YOUR INSTRUCTIONS → Find the line with "refine staysFixed_of_same fixed (written page .clearing" in the entries below. Repeat it, every following line, and the line with "fixed) rfl) fun _ _ => rfl", exactly and with nothing added.

Collected data entries →

/-- In a reset no clear is in flight. -/
theorem clearOp_of_inReset (h : clearsStandOnClearingPages s) (held : s.inReset = true) : s.clearOp = .none := by
  unfold clearsStandOnClearingPages at h
  split at h
  · assumption
  · simp [held] at h
  · simp [held] at h

theorem DirectoryChange.keepsClears (change : DirectoryChange i s u) (h : clearsStandOnClearingPages s) : clearsStandOnClearingPages u := by
  cases change with
  | terms => exact h
  | clearPage page out => exact ⟨out, by simp [pageAt]⟩
  | pageCleared => exact clearsStand_of_none rfl
  | fixPage page opened =>
    have kept : ∀ p, pageAt s p = .clearing → pageAt { s with pages := s.pages.write .opened page .fixed } p = .clearing := by
      intro p stands
      have other : p ≠ page := fun same => by simp [same, opened] at stands
      unfold pageAt at stands ⊢
      rwa [Table.read_write_ne _ _ _ other]
    unfold clearsStandOnClearingPages at h ⊢
    dsimp only
    split at h
    · trivial
    · exact ⟨h.1, kept _ h.2⟩
    · exact ⟨h.1, fun p bound => kept p (h.2 p bound)⟩
  | clearDirectory _ out => exact ⟨out, fun p bound => Table.read_build _ _ _ p bound⟩
  | directoryCleared => exact clearsStand_of_none rfl

theorem Change.keepsClears (change : Change i s u) (h : clearsStandOnClearingPages s) : clearsStandOnClearingPages u := by
  cases change with
  | stay => exact h
  | clock => exact h
  | till change =>
    obtain ⟨_, _, _, _, _, _, _, _, same⟩ := change.frame
    rw [same.eq]
    exact h
  | card _ change =>
    obtain ⟨_, _, _, _, rfl⟩ := change.frame
    exact h
  | directory change => exact change.keepsClears h
  | table change =>
    obtain ⟨_, _, rfl⟩ := change.frame
    exact h
  | batch change =>
    obtain ⟨_, _, _, _, _, _, _, _, rfl⟩ := change.frame
    exact h
  | run change =>
    cases change with
    | reset => exact clearsStand_of_none rfl
    | erasing _ held =>
      have idle := clearOp_of_inReset h held
      exact clearsStand_of_none idle
    | recovered _ held =>
      have idle := clearOp_of_inReset h held
      exact clearsStand_of_none idle
    | begun => exact h
    | erased => exact clearsStand_of_none rfl

/-- Settles O60: the checks of the two table writes keep them unambiguous, and a reset leaves no clear in flight. -/
theorem stepsKeepTheTablesUnambiguous : Obligations.StepsKeepTheTablesUnambiguous := by
  intro s t stepped
  constructor
  · refine fun holds => step_keeps stepped id (fun moves h => ?_) Change.keepsTables (fun after h => ?_) holds
    · rw [moves.stores.eq]
      exact h
    · obtain ⟨_, _, _, _, same⟩ := after.frame
      rw [same.eq]
      exact h
  · refine fun holds => step_keeps stepped id (fun moves h => ?_) Change.keepsClears (fun after h => ?_) holds
    · rw [moves.stores.eq]
      exact h
    · obtain ⟨_, _, _, _, same⟩ := after.frame
      rw [same.eq]
      exact h

/-! ### FIXED pages -/

/-- On a FIXED page the terms are read as stored (R94). -/
theorem termsOf_fixed {m : Nat} (fixed : pageAt s (pageOf m) = .fixed) : termsOf s m = s.terms.read Terms.unenrolled m := by
  unfold termsOf
  rw [fixed]

/-- What a FIXED page promises of the next state: it stays FIXED and its entries are held. -/
def staysFixed (s u : State) (p : Nat) : Prop := pageAt u p = .fixed ∧ ∀ m, m / 32 = p → heldFixed (termsOf s m) (termsOf u m)

/-- A page that stays FIXED with its stored entries keeps its promise. -/
theorem staysFixed_of_same {p : Nat} (before : pageAt s p = .fixed) (after : pageAt u p = .fixed)
    (terms : ∀ m, m / 32 = p → u.terms.read Terms.unenrolled m = s.terms.read Terms.unenrolled m) : staysFixed s u p := by
  refine ⟨after, fun m onPage => .inl ?_⟩
  have here : pageOf m = p := onPage
  subst here
  rw [termsOf_fixed before, termsOf_fixed after, terms m onPage]

theorem staysFixed_refl {p : Nat} (fixed : pageAt s p = .fixed) : staysFixed s s p := staysFixed_of_same fixed fixed fun _ _ => rfl

/-- On a FIXED page an accepted WRITE_TERMS moves at most the state (R96 check 5, R99). -/
theorem termsTests_fixed {w : TermsWrite} (tests : firstFailure (termsTests s w) = none) (fixed : pageAt s (pageOf w.merchant) = .fixed) :
    fixedAgrees (termsOf s w.merchant) (writtenTerms w) = true := by
  simpa [fixed] using (firstFailure_none _).1 tests
    (decide (pageAt s (pageOf w.merchant) ≠ .fixed) || fixedAgrees (termsOf s w.merchant) (writtenTerms w), .fixed) (by simp [termsTests])

theorem DirectoryChange.keepsFixed (change : DirectoryChange i s u) (stands : clearsStandOnClearingPages s) (other : i ≠ .clearDirectory)
    {p : Nat} (bound : p < 16) (fixed : pageAt s p = .fixed) : staysFixed s u p := by
  have written : ∀ {v : State} page state, page ≠ p → v.pages = s.pages.write .opened page state → pageAt v p = .fixed := by
    intro v page state apart pages
    unfold pageAt at fixed ⊢
    rwa [pages, Table.read_write_ne _ _ _ apart.symm]
  cases change with
  | terms w tests =>
    refine ⟨fixed, fun m onPage => ?_⟩
    have here : pageAt s (pageOf m) = .fixed := by rwa [show pageOf m = p from onPage]
    unfold heldFixed
    rw [termsOf_fixed (s := { s with terms := s.terms.write Terms.unenrolled w.merchant (writtenTerms w) }) here, termsOf_fixed here]
    by_cases own : m = w.merchant
    · subst own
      have agrees := termsTests_fixed tests here
      rw [termsOf_fixed here] at agrees
      exact .inr (by simpa using agrees)
    · exact .inl (Table.read_write_ne _ s.terms _ own)
  | clearPage page _ tests =>
    refine staysFixed_of_same fixed (written page .clearing (fun same => ?_) rfl) fun _ _ => rfl
    subst same
    simpa [fixed] using (firstFailure_none _).1 tests (decide (pageAt s page ≠ .fixed), .fixed) (by simp [clearPageTests])
  | pageCleared page running =>
    have apart : page ≠ p := by
      rintro rfl
      unfold clearsStandOnClearingPages at stands
      simp [running, fixed] at stands
    refine staysFixed_of_same fixed (written page .opened apart rfl) fun m onPage => ?_
    have kept : pageOf m ≠ page := fun same => apart (same.symm.trans onPage)
    simp [Table.read_dropWhere, kept]
  | fixPage page opened => exact staysFixed_of_same fixed (written page .fixed (fun same => by simp [← same, opened] at fixed) rfl) fun _ _ => rfl
  | clearDirectory command => exact absurd command other
  | directoryCleared running =>
    unfold clearsStandOnClearingPages at stands
    rw [running] at stands
    simp [stands.2 p bound] at fixed

theorem Change.keepsFixed (change : Change i s u) (stands : clearsStandOnClearingPages s) (clears : i ≠ .clearDirectory)
    (erases : i ≠ .storeClearCompletion) (initialises : i ≠ .initialisationComplete) {p : Nat} (bound : p < 16)
    (fixed : pageAt s p = .fixed) : staysFixed s u p := by
  cases change with
  | stay => exact staysFixed_refl fixed
  | clock => exact staysFixed_refl fixed
  | till change =>
    obtain ⟨_, _, _, _, _, _, _, _, same⟩ := change.frame
    rw [same.eq]
    exact staysFixed_refl fixed
  | card _ change =>
    obtain ⟨_, _, _, _, rfl⟩ := change.frame
    exact staysFixed_refl fixed
  | directory change => exact change.keepsFixed stands clears bound fixed
  | table change =>
    obtain ⟨_, _, rfl⟩ := change.frame
    exact staysFixed_refl fixed
  | batch change =>
    obtain ⟨_, _, _, _, _, _, _, _, rfl⟩ := change.frame
    exact staysFixed_refl fixed
  | run change =>
    cases change with
    | reset => exact staysFixed_refl fixed
    | erasing => exact staysFixed_refl fixed
    | recovered =>
      have torn : pageAt { s with pages := tearPages s.pages } p = .fixed := by
        have read := Table.read_map PageState.opened (fun x => if x = .clearing then .torn else x) rfl s.pages p
        rw [show s.pages.read .opened p = .fixed from fixed] at read
        exact read
      exact staysFixed_of_same fixed torn fun _ _ => rfl
    | begun => exact staysFixed_refl fixed
    | erased command => exact absurd command (not_or.2 ⟨erases, initialises⟩)

/-- What follows a change leaves the Merchant Directory. -/
theorem aftermath_directory (after : Relation.ReflTransGen Aftermath u t) : t.pages = u.pages ∧ t.terms = u.terms := by
  induction after with
  | refl => exact ⟨rfl, rfl⟩
  | tail _ next ih =>
    obtain ⟨_, _, _, _, stores⟩ := next.frame
    rw [stores.eq]
    exact ih

/-- Settles O19: the tests of each directory request spare a FIXED page, and a clear in flight stands elsewhere. -/
theorem fixedPagesStayFixed : Obligations.FixedPagesStayFixed := by
  intro c s t stands ran clears erases initialises p bound fixed
  obtain ⟨before, u, moves, change, after⟩ := exec_path ran
  rw [moves.stores.eq] at change
  have kept : staysFixed s u p := change.keepsFixed stands clears erases initialises bound fixed
  obtain ⟨pages, terms⟩ := aftermath_directory after
  unfold staysFixed termsOf pageAt at kept
  unfold termsOf pageAt
  rw [pages, terms]
  exact kept

end Sys2Proof.Machine
end

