theorem Change.keepsCeilings (change : Change i s u) (counts : liveCountsMatch s = true) (holds : balancesWithinCeilings s = true) :
    balancesWithinCeilings u = true := by
  rw [balancesWithinCeilings_iff] at holds ⊢
  obtain ⟨cards, hand⟩ := holds
  cases change with
  | stay => exact ⟨cards, hand⟩
  | clock => exact ⟨cards, hand⟩
  | till change =>
    cases change with
    | await _ _ _ prepared => exact ⟨cards, prepared.withinCeiling cards⟩
    | respond => exact ⟨cards, rfl⟩
    | joint h p held =>
      rw [(acceptMovement_stores h p s).eq]
      rw [held] at hand
      exact ⟨ceilings_write cards hand (ceiling_changeLiveAt h.liveChange h.program s.programs), rfl⟩
    | hold r outcome cs grant view ref slot c d j _ _ found live same state balance =>
      have before := (balanceWithinCeiling_some _ _).1 (found_within cards found)
      refine ⟨ceilings_write (v := some d) cards ?_ fun _ => rfl, rfl⟩
      rw [balanceWithinCeiling_some, same.program, state, balance]
      exact before
  | card idle change =>
    have kept := change.keepsCeilings cards
    obtain ⟨_, _, _, _, rfl⟩ := change.frame
    exact ⟨kept, by rw [preparedCard_idle idle]; rfl⟩
  | directory change =>
    obtain ⟨_, _, _, rfl⟩ := change.frame
    exact ⟨cards, hand⟩
  | table change =>
    cases change with
    | program w tests =>
      have bound : w.index < Config.programCount := by
        simpa using (firstFailure_none _).1 tests (decide (w.index < Config.programCount), .range) (by simp [programTests])
      have spared : ∀ c, balanceWithinCeiling s.programs c = true → (liveCounted s w.index = 0 → liveIn w.index c = 0) →
          balanceWithinCeiling (s.programs.write Program.blank w.index (writtenProgram (programAt s w.index).live w)) c = true := by
        refine fun c within uncounted => balanceWithinCeiling_program within fun r stored own => ?_
        by_cases free : liveCounted s w.index = 0
        · subst stored
          exact .inl (balance_of_liveIn_zero within own (uncounted free))
        · exact .inr (programTests_ceiling tests free)
      exact ⟨fun e member => spared e.2 (cards e member) fun free => (liveIn_of_uncounted counts bound free).1 e member,
        spared _ hand fun free => (liveIn_of_uncounted counts bound free).2⟩
    | lane => exact ⟨cards, hand⟩
  | batch change =>
    obtain ⟨_, _, _, _, _, _, _, _, rfl⟩ := change.frame
    exact ⟨cards, hand⟩
  | run change =>
    cases change with
    | reset => exact ⟨cards, rfl⟩
    | erasing => exact ⟨cards, hand⟩
    | recovered => exact ⟨cards, hand⟩
    | begun => exact ⟨cards, hand⟩
    | erased _ idle => exact ⟨fun _ none => absurd none List.not_mem_nil, by rw [preparedCard_idle (s := clearStores s) idle]; rfl⟩

/-- Settles O54: no request above a limit passes the checks, and a ceiling falls only where no live card stands under it. -/
theorem cardsStayWithinTheirLimits : Obligations.CardsStayWithinTheirLimits := by
  constructor
  · intro s t holds stepped
    refine step_keeps (P := fun s => cardsWithinLimits s = true) stepped id (fun moves h => ?_) Change.keepsLimits (fun after h => ?_) holds
    · rw [moves.stores.eq]
      exact h
    · obtain ⟨_, _, _, _, same⟩ := after.frame
      rw [same.eq]
      exact h
  · intro s t counts holds stepped
    have kept := step_keeps (P := fun s => liveCountsMatch s = true ∧ balancesWithinCeilings s = true) stepped id
      (fun moves h => by
        rw [moves.stores.eq]
        exact h)
      (fun change h => ⟨change.keepsCounts h.1, change.keepsCeilings h.1 h.2⟩)
      (fun after h => by
        obtain ⟨_, _, _, _, same⟩ := after.frame
        rw [same.eq]
        exact h)
      ⟨counts, holds⟩
    refine ⟨kept.2, fun k c stored => ?_⟩
    have within := Table.forall_read (d := none) (P := fun c => balanceWithinCeiling t.programs c = true)
      ((balancesWithinCeilings_iff t).1 kept.2).1 rfl k
    rw [show t.cards.read none k = some c from stored, balanceWithinCeiling_some] at within
    exact within.2.1

end Sys2Proof.Machine
end

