theorem windowHoldsSent_iff (s : State) : windowHoldsSent s = true ↔ WindowSound s := by
  have awaits : (s.awaiting.all fun k => match s.window.read .free k with
      | .awaiting _ _ => true | .free => false | .timing _ _ => false) = true ↔
      ∀ k ∈ s.awaiting, ∃ m f, s.window.read .free k = .awaiting m f := by
    rw [List.all_eq_true]
    refine forall₂_congr fun k _ => ?_
    cases s.window.read .free k <;> simp
  have empty : (!s.inReset || decide (s.window = [])) = true ↔ (s.inReset = true → s.window = []) := by
    simp [imp_iff_not_or]
  have below : (decide (s.batch.state ≠ .computing) || s.batch.records.all fun r => decide (r.merchant < s.batch.cursor)) = true ↔
      (s.batch.state = .computing → ∀ r ∈ s.batch.records, r.merchant < s.batch.cursor) := by
    simp [imp_iff_not_or]
  have sent : (s.batch.records.all fun r => decide (r.release ≠ some .sent) || (r.isPay && decide (s.batch.state = .releasing))) = true ↔
      ∀ r ∈ s.batch.records, r.release = some .sent → r.isPay = true ∧ s.batch.state = .releasing := by
    simp [imp_iff_not_or]
  have matched : (s.inReset || decide (s.clearRun = .repeated) || decide (s.clearRun = .initialising) ||
      (windowMerchants s.window).isPerm (sentMerchants s.batch.records)) = true ↔
      (comparesWindow s → windowBag s.window = sentBag s.batch.records) := by
    rw [Bool.or_eq_true, isPerm_iff_bags, comparesWindow_iff]
    exact or_iff_not_imp_left
  have slots : (s.window.all fun e => decide (e.1 < Config.windowSlots)) = true ↔ ∀ e ∈ s.window, e.1 < Config.windowSlots := by
    simp [List.all_eq_true]
  unfold windowHoldsSent
  simp only [Bool.and_eq_true, empty, below, sent, matched, slots, decide_eq_true_eq]
  constructor
  · rintro ⟨⟨⟨⟨⟨⟨⟨⟨form, bound⟩, once⟩, egress⟩, held⟩, rising⟩, computing⟩, paying⟩, same⟩
    exact ⟨(slotsSound_iff _ _).2 ⟨form, bound, once, awaits.1 egress⟩, ⟨rising, computing, paying⟩, held, same⟩
  · rintro ⟨slotsSound, ⟨rising, computing, paying⟩, held, same⟩
    obtain ⟨form, bound, once, egress⟩ := (slotsSound_iff _ _).1 slotsSound
    exact ⟨⟨⟨⟨⟨⟨⟨⟨form, bound⟩, once⟩, awaits.2 egress⟩, held⟩, rising⟩, computing⟩, paying⟩, same⟩

theorem WindowSound.bags_of_calm (h : WindowSound s) (calm : s.batch.state ≠ .releasing) (compares : comparesWindow s) :
    windowBag s.window = 0 := (h.matched compares).trans (sentBag_of_none (h.records.none_sent calm))

/-! ### One record that ends -/

/-- A SENT or UNCONFIRMED record ends in another state and its slot, if it has one, is freed (R160, R161). -/
theorem WindowSound.endRecord (h : WindowSound s) {n : Nat} {r : BatchRecord} (found : s.batch.records[n]? = some r) {x : ReleaseState}
    (ends : x ≠ .sent) {remaining : Nat} : WindowSound { releaseSlot r s with
      batch := { s.batch with records := setRelease n x s.batch.records, remaining := remaining } } := by
  have records := h.records.setRelease found x fun same => absurd same ends
  unfold releaseSlot
  split
  · next sent =>
    refine ⟨h.slots.vacate r.merchant, records, fun held => ?_, fun compares => ?_⟩
    · show s.window.filter _ = []
      rw [h.empty held]
      rfl
    · show windowBag (s.window.filter _) = _
      rw [windowBag_vacate, h.matched compares]
      exact sentBag_filter h.records found sent ends
  · next other =>
    exact ⟨h.slots, records, h.empty, fun compares => (h.matched compares).trans (sentBag_same found other ends).symm⟩

/-- The expiry of a timer frees the slot of a record that becomes UNCONFIRMED (R158). -/
theorem WindowSound.expire (h : WindowSound s) {slot n m length : Nat} {r : BatchRecord} (timing : s.window.read .free slot = .timing m length)
    (found : s.batch.records[n]? = some r) (own : r.merchant = m) (sent : r.release = some .sent) : WindowSound { s with
      batch := { s.batch with records := setRelease n .unconfirmed s.batch.records }, window := s.window.write .free slot .free } := by
  have bound := h.slots.slots slot (by simp [timing])
  have other : slot ∉ s.awaiting := fun member => by
    obtain ⟨_, _, filled⟩ := h.slots.awaits slot member
    simp [timing] at filled
  refine ⟨h.slots.write bound other .free, h.records.setRelease found .unconfirmed fun same => ReleaseState.noConfusion same, fun held => ?_,
    fun compares => ?_⟩
  · have empty : s.window = [] := h.empty held
    rw [empty] at timing
    cases timing
  · have bag := windowBag_write h.slots.form slot .free
    have ended := sentBag_setRelease found .unconfirmed
    rw [timing, h.matched compares] at bag
    have one : r.sentBag = {r.merchant} := if_pos sent
    have none : BatchRecord.sentBag { r with release := some .unconfirmed } = 0 := if_neg (by simp)
    rw [one, none, own, add_zero] at ended
    exact add_right_cancel (b := ({m} : Multiset Nat)) ((bag.trans (add_zero _)).trans ended.symm)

TASK RESPONSE →
    refine staysFixed_of_same fixed (written page .clearing (fun same => ?_) rfl) fun _ _ => rfl
    subst same
    simpa [fixed] using (firstFailure_none _).1 tests (decide (pageAt s page ≠ .fixed), .fixed) (by simp [clearPageTests])
  | pageCleared page running =>
    have apart : page ≠ p := by
      rintro rfl
      unfold clearsStandOnClearingPages at stands
      simp [running, fixed] at stands
    refine staysFixed_of_same fixed (written page .opened apart rfl) fun m onPage => ?_
    have kept : pageOf m ≠ page := fun same => apart (same.symm.trans onPage)
    simp [Table.read_dropWhere, kept]
  | fixPage page opened => exact staysFixed_of_same fixed (written page .fixed (fun same => by simp [← same, opened] at fixed) rfl) fun _ _ => rfl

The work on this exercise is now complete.